How you can use crowdsourcing to gather ideas and facilitate change

How you can use crowdsourcing to gather ideas and facilitate change

By Jim James, Founder EASTWEST PR and Host of The UnNoticed Entrepreneur.

 

Albana Vrioni was in the newest episode of The UnNoticed Entrepreneur to discuss a topic she had previously shared in a TEDx Talk: crowdsourcing for change and how it can help entrepreneurs to innovate and get noticed. She also talked about how you can have generative leadership and viral adoption of new ideas.

 

Image from LinkedIn

 

Change Crowdsourcing

Crowdsourcing is everywhere today. What Albana sees is that with the evolution of social technologies, it’s becoming an opportunity for entrepreneurs not only to collect and spot new ideas — but also to spread them and have viral adoption of whatever comes new into their work labs. Entrepreneurs can get the best out of the creative minds of a very diverse crowd.

The opportunities are there because today’s technologies are allowing them.
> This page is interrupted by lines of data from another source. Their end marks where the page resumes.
/-! ### The Curtain unit -/

/-- The rules' own, but that a window which a record opens takes the lowest free slot and its buffer's lowest free page (log 30), and what a
peer's Curtain unit answers (log 19), which is in no clause here.
R20, R407, R408, R410, R412, R414: OPEN copies the specification, sets WM and every source watermark to 0 and every source ACTIVE, or
fails with its ERR and changes nothing else; CLOSE frees the stream's windows and ends its watermarks; the combined watermark never falls, and while some
source is ACTIVE it is the larger of itself and the least watermark of the ACTIVE ones; the timer test turns silent sources IDLE;
the oldest arrival that a role can take goes to it.
R411, R413 to R418, R420: the windows that cover a time; where a record goes at a window; the firings that a watermark makes due,
in order of end, start and stream; and what RECAPP, WMARK, SIDLE, WNEXT, WLATE and WPUB do where they are served, with their misuses
and the poison of a record (R429): WLATE takes the next record of the encore list, WPUB publishes the slot at the pool unit, writes
the header, and leaves the window published, closed where its lateness has passed, or queued again where its encore list is not empty. -/
def Obligations.EventWindows : Prop :=
  ((∀ (n m pn : Nat) (s : State), s.svcPart m = some pn → (s.svc m).frozen = false → (s.cstream n).part.toNat = pn → pn ≠ 255 →
       let c := s.cstream n
       let spec := s.memRead c.specPa.toNat 64
       let err (e : Nat) : State := s.setCstream n { c with err := e }
       (c.isOpen = true → exec (.streamOpen (.svc m) n) s = .next (err 4)) ∧
       (c.isOpen = false → openFields s c = false → exec (.streamOpen (.svc m) n) s = .next (err 1)) ∧
       (c.isOpen = false → openFields s c = true → memPoisoned s c.specPa.toNat 64 = true →
         exec (.streamOpen (.svc m) n) s = .next (err 2)) ∧
       (c.isOpen = false → openFields s c = true → memPoisoned s c.specPa.toNat 64 = false → specOk { c with spec := spec } = false →
         exec (.streamOpen (.svc m) n) s = .next (err 1)) ∧
       (c.isOpen = false → openFields s c = true → memPoisoned s c.specPa.toNat 64 = false → specOk { c with spec := spec } = true →
         exec (.streamOpen (.svc m) n) s = .next (s.setCstream n { c with
           spec := spec, isOpen := true, err := 0, wm := 0, srcs := List.replicate c.nsrc.toNat { sw := 0, active := true, last := s.dtime } })) ∧
       (c.isOpen = false → exec (.streamClose (.svc m) n) s = .next (err 4)) ∧
       (c.isOpen = true → (∃ w ∈ s.wins, w.2.stream = n ∧ (w.2.st = .firing ∨ w.2.st = .amending)) →
         exec (.streamClose (.svc m) n) s = .next (err 3)) ∧
       (c.isOpen = true → (∀ w ∈ s.wins, w.2.stream = n → w.2.st ≠ .firing ∧ w.2.st ≠ .amending) →
         ∃ u, exec (.streamClose (.svc m) n) s = .next u ∧ u.cstream n = { c with isOpen := false, err := 0, wm := 0, srcs := [], spec := [] } ∧
           (∀ w ∈ u.wins, w.2.stream ≠ n) ∧ (∀ w ∈ s.wins, w.2.stream ≠ n → w ∈ u.wins) ∧ u.mem = s.mem)) ∧
     (∀ (c : CStream) (now : Nat), c.wm ≤ newWm c now ∧
       (∀ x ∈ c.srcs, x.active = true → (∀ y ∈ c.srcs, y.active = true → x.sw ≤ y.sw) → newWm c now = max c.wm x.sw) ∧
       ((∀ x ∈ c.srcs, x.active = false) → newWm c now =
         if c.fl.getLsbD 0 = true ∧ c.fbdelay.toNat < now then max c.wm (now - c.fbdelay.toNat) else c.wm)) ∧
     (∀ s : State, s.cycle % 1250 ≠ 0 → exec .idleTimerTest s = .next s) ∧
     (∀ (s : State) (n : Nat) (c : CStream), mfind s.strms n = some c → c.isOpen = true → s.cycle % 1250 = 0 →
       ∃ u, exec .idleTimerTest s = .next u ∧
       (u.cstream n).srcs = c.srcs.map (fun x => if x.active ∧ c.idle ≠ 0 ∧ c.idle.toNat ≤ s.dtime - x.last then { x with active := false } else x) ∧
       (u.cstream n).wm = newWm { c with srcs := (u.cstream n).srcs } s.dtime) ∧
     (∀ (s s1 : State) (e : CArr) (rest : List CArr) (core : Nat) (a : Arrival), s.curq = e :: rest →
       winPlace s e = some (core, a) → s.accept core a = some s1 → exec .curtainArrivalDispatch s =
         .next { s1 with curq := (e :: rest).filter (fun x => x.win ≠ e.win) }) ∧
     (∀ s : State, (∀ e ∈ s.curq, winPlace s e = none) → exec .curtainArrivalDispatch s = .next s)) ∧
  ((∀ (c : CStream) (t k : Nat), 0 < c.slide → c.size % c.slide = 0 →
       (k ∈ covers c t ↔ k * c.slide ≤ t ∧ t < k * c.slide + c.size)) ∧
     (∀ (s : State) (n t k : Nat), let c := s.cstream n
       (∀ i w, winSlot s n k = some i → s.win? i = some w →
         (w.st = .open_ → routeOf s n t k = .append) ∧
         (w.st = .firing ∨ w.st = .published ∨ w.st = .amending → routeOf s n t k = if c.wm ≤ t + c.late then .encore else .drop) ∧
         (w.st = .stalled → routeOf s n t k = .drop)) ∧
       (winSlot s n k = none → routeOf s n t k =
         if c.wm < k * c.slide + c.size then .append else if c.wm ≤ t + c.late then .fire else .drop)) ∧
     (∀ (s : State) (i : Nat) (w : CWin), (s.wins.map Prod.fst).Nodup → (s.wins.all (fun x => x.2.st == .open_)) = true → (i, w) ∈ s.wins →
       let due (x : CWin) : Prop := x.k * (s.cstream x.stream).slide + (s.cstream x.stream).size ≤ (s.cstream x.stream).wm
       let u := settleWindows s
       (due w → (u.win? i).map (·.st) = some .firing ∧ (∃ e ∈ u.curq, e.win = i)) ∧ (¬ due w → u.win? i = some w) ∧
       ∃ new, u.curq = s.curq ++ new ∧ new.Pairwise (fun a b => ∀ x y, (a.win, x) ∈ s.wins → (b.win, y) ∈ s.wins →
         x.k * (s.cstream x.stream).slide + (s.cstream x.stream).size ≤ y.k * (s.cstream y.stream).slide + (s.cstream y.stream).size)) ∧
     (∀ (rs : Slot) (id op : Nat) (a : Access) (s s0 : State), (s.role rs.key).acc? id = some a →
       performable s (s.role rs.key) a = true → meetsStuck s (s.role rs.key) a.cl a.id a.ranges = false → inject s rs.key a = some s0 → a.kind = .win op →
       let r := s0.role rs.key
       let n := a.addr.toNat % 2 ^ 8
       let i := a.addr.toNat / 2 ^ 8 % 2 ^ 6
       let c := s.cstream n
       let answer (t : State) (vals : List (Dest × Row)) : Prop := exec (.accessServed rs (.acc id)) s =
         .next (t.setRole rs.key { (t.role rs.key).setAcc { a with stat := .replied vals } with lastAct := s.cycle })
       let misuse (code k : Nat) : Prop := exec (.accessServed rs (.acc id)) s =
         .next (s0.setRole rs.key { r.setAcc { a with stat := .faulted code a.addr (BitVec.ofNat 64 k) k } with lastAct := s.cycle })
       (op ≤ 2 → a.addr.toNat / 2 ^ 32 ≠ 0 → misuse 0x40 1) ∧
       (op ≤ 2 → a.addr.toNat / 2 ^ 32 = 0 → a.addr.toNat / 2 ^ 14 % 4 = 0 → a.addr.toNat / 2 ^ 16 = 0xFFFF →
         (c.part.toNat ≠ r.part.toNat → exec (.accessServed rs (.acc id)) s = .next ((s0.logViol 0 rs.key a.addr).setRole rs.key
           { r.setAcc { a with stat := .faulted 0x60 a.addr 0 0 } with frozen := r.frozen || r.st == .stopped, lastAct := s.cycle })) ∧
         (c.part.toNat = r.part.toNat → c.isOpen = false → misuse 0x40 1) ∧
         (c.part.toNat = r.part.toNat → c.isOpen = true → c.nsrc.toNat ≤ i → misuse 0x40 2) ∧
         (c.part.toNat = r.part.toNat → c.isOpen = true → i < c.nsrc.toNat →
           (∀ d, op = 0 → a.dests = [d] → s.wins = [] → c.size = c.slide → 0 < c.slide → 0 < c.bufPages.toNat →
             let t := leNat (a.data.take 8)
             let k := t / c.slide
             let w : CWin := { pages := [0], stream := n, k := k, st := .open_, recs := [a.data], encore := [], taken := [], cursor := 0, rev := 0, holder := none }
             c.wm < k * c.slide + c.size → (∀ x ∈ c.srcs, x.sw ≤ c.wm) → i < c.srcs.length →
               ∃ u, answer u [(d, 1)] ∧ (u.cstream n).wm = c.wm ∧ u.win? 0 = some w ∧
                 ∀ j, j < a.data.length → readByte u.mem (paNorm c.buf.toNat + j) = a.data.getD j 0) ∧
           (op = 1 → a.dests = [] → i < c.srcs.length → ∃ u, answer u [] ∧
             ((u.cstream n).srcs[i]?).map (fun x => (x.sw, x.active)) =
               some (max ((c.srcs.getD i { sw := 0, active := false, last := 0 }).sw)
                 (let up := (mget 0 c.up i).toNat
                  if up ≠ 255 ∧ (s.cstream up).isOpen = true then min a.v.toNat (s.cstream up).wm else a.v.toNat), true) ∧
             (u.cstream n).wm = newWm { c with srcs := (u.cstream n).srcs } s.dtime) ∧
           (op = 2 → a.dests = [] → i < c.srcs.length → ∃ u, answer u [] ∧
             ((u.cstream n).srcs[i]?).map (·.active) = some false))) ∧
       (op = 3 → a.addr.toNat / 2 ^ 20 = 0 →
         let c := s.cstream (a.addr.toNat / 2 ^ 12)
         let slot := a.addr.toNat % 2 ^ 12
         c.part.toNat = r.part.toNat →
         (s.win? slot = none → misuse 0x40 3) ∧
         (∀ w d, s.win? slot = some w → w.stream = a.addr.toNat / 2 ^ 12 → a.dests = [.p d] →
           (w.holder ≠ some (rs.key, r.lid) → misuse 0x40 4) ∧
           (w.holder = some (rs.key, r.lid) → w.recs.length ≤ w.cursor → answer s0 [(.p d, 0)]) ∧
           (∀ rec_, w.holder = some (rs.key, r.lid) → w.recs[w.cursor]? = some rec_ → recPoisoned s0 w w.cursor = true → misuse 0x14 0) ∧
           (∀ rec_ p, w.holder = some (rs.key, r.lid) → w.recs[w.cursor]? = some rec_ → recPoisoned s0 w w.cursor = false →
             tileRange r (s.arrBase (rs.key / 4)) a.listOff.toNat 64 = some p →
             answer ((s0.setWin slot { w with cursor := w.cursor + 1 }).tileWrite (rs.key / 4) p rec_) [(.p d, 1)]))) ∧
       (op = 5 → a.addr.toNat / 2 ^ 20 = 0 →
         let slot := a.addr.toNat % 2 ^ 12
         (s.cstream (a.addr.toNat / 2 ^ 12)).part.toNat = r.part.toNat →
         (s.win? slot = none → misuse 0x40 3) ∧
         (∀ w d, s.win? slot = some w → w.stream = a.addr.toNat / 2 ^ 12 → a.dests = [.p d] →
           let bad := recPoisoned s0 w (w.recs.length + w.taken.length)
           (w.holder ≠ some (rs.key, r.lid) → misuse 0x40 4) ∧
           (w.holder = some (rs.key, r.lid) → w.encore = [] → answer s0 [(.p d, 0)]) ∧
           (∀ x t, w.holder = some (rs.key, r.lid) → w.encore = x :: t → bad = true → misuse 0x14 0) ∧
           (∀ x t p, w.holder = some (rs.key, r.lid) → w.encore = x :: t → bad = false →
             tileRange r (s.arrBase (rs.key / 4)) a.listOff.toNat 64 = some p →
             answer ((s0.setWin slot { w with encore := t, taken := w.taken ++ [x] }).tileWrite (rs.key / 4) p x) [(.p d, 1)]))) ∧
       (op = 4 → a.addr.toNat / 2 ^ 20 = 0 →
         let c := s.cstream (a.addr.toNat / 2 ^ 12)
         let slot := a.addr.toNat % 2 ^ 12
         let to_ (t : State) (va : Word) (want : Want) : Except Nat Xlat :=
           translateA t (rs.key / 4) a.afresh r.asid.toNat (t.asid r.asid.toNat).gen va want
         c.part.toNat = r.part.toNat →
         (s.win? slot = none → misuse 0x40 3) ∧
         (∀ w, s.win? slot = some w → w.stream = a.addr.toNat / 2 ^ 12 → a.dests = [] →
           (w.holder ≠ some (rs.key, r.lid) → misuse 0x40 4) ∧
           (w.holder = some (rs.key, r.lid) → w.st ≠ .firing → w.st ≠ .amending → misuse 0x40 5) ∧
           (∀ (x y : Xlat) (j e : Nat), w.holder = some (rs.key, r.lid) → (w.st = .firing ∨ w.st = .amending) →
             to_ s0 c.pool .rd = .ok x → x.attr = 1 → memPoisoned x.st x.pa 256 = false → pLive x.st x.pa = true →
             pPART x.st x.pa = r.part.toNat → inPoolScope x.st x.pa rs.key r = true → slotOfB x.st x.pa a.v = some j →
             let h : Hold := { pool := c.pool, slot := j, pin := false }
             let mine : Word := BitVec.ofNat 64 (j + rs.core.toNat * 2 ^ 8 + rs.slot.toNat * 2 ^ 16 + r.rank.toNat % 2 ^ 16 * 2 ^ 32)
             h ∈ r.holds → e < 8 → pCLAIM x.st x.pa e = mine → (∀ v < e, pCLAIM x.st x.pa v ≠ mine) →
             to_ (poolPublish x.st x.pa e j) a.v .wr = .ok y → y.attr = 0 → paRegion y.pa ≤ 1 → liveBlock y.st y.pa = false →
             let from_ := w.k * c.slide
             let until_ := from_ + c.size
             let head := natLe 8 from_ ++ natLe 8 until_ ++ natLe 4 (w.rev + 1) ++ natLe 4 (w.recs.length + w.taken.length) ++
               natLe 4 (slot + w.stream * 2 ^ 12) ++ natLe 4 0
             let t := (y.st.memWrite y.pa head).setRole rs.key { r with holds := unhold r.holds h }
             let v : CWin := { w with rev := w.rev + 1, recs := w.recs ++ w.taken, taken := [], st := .published }
             (w.encore = [] → c.wm < until_ + c.late → answer (t.setWin slot v) []) ∧
             (w.encore = [] → until_ + c.late ≤ c.wm → ∃ u, answer u [] ∧ u.win? slot = none ∧ u.mem = t.mem) ∧
             (w.encore ≠ [] → answer { t.setWin slot { v with st := .amending, cursor := 0, holder := none } with
               curq := t.curq ++ [{ win := slot, wm := c.wm }] } []))))))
These technologies educate different generations to see the value of using them in contributing to their ideas.

Using crowdsourcing for change comes down to the desire of the organisation's leadership to involve and generate participation from all the different generations in the organisation to create whatever they want.

It starts with awareness, and that awareness creates the possibilities and the culture of empowerment, collaboration, and feeling at ease with providing ideas. That awareness first penetrates the organisation's leadership; then, it penetrates the organisation's culture.

With the use of technology, they’ll eventually integrate any new ideas popping up into their stream of decision-making.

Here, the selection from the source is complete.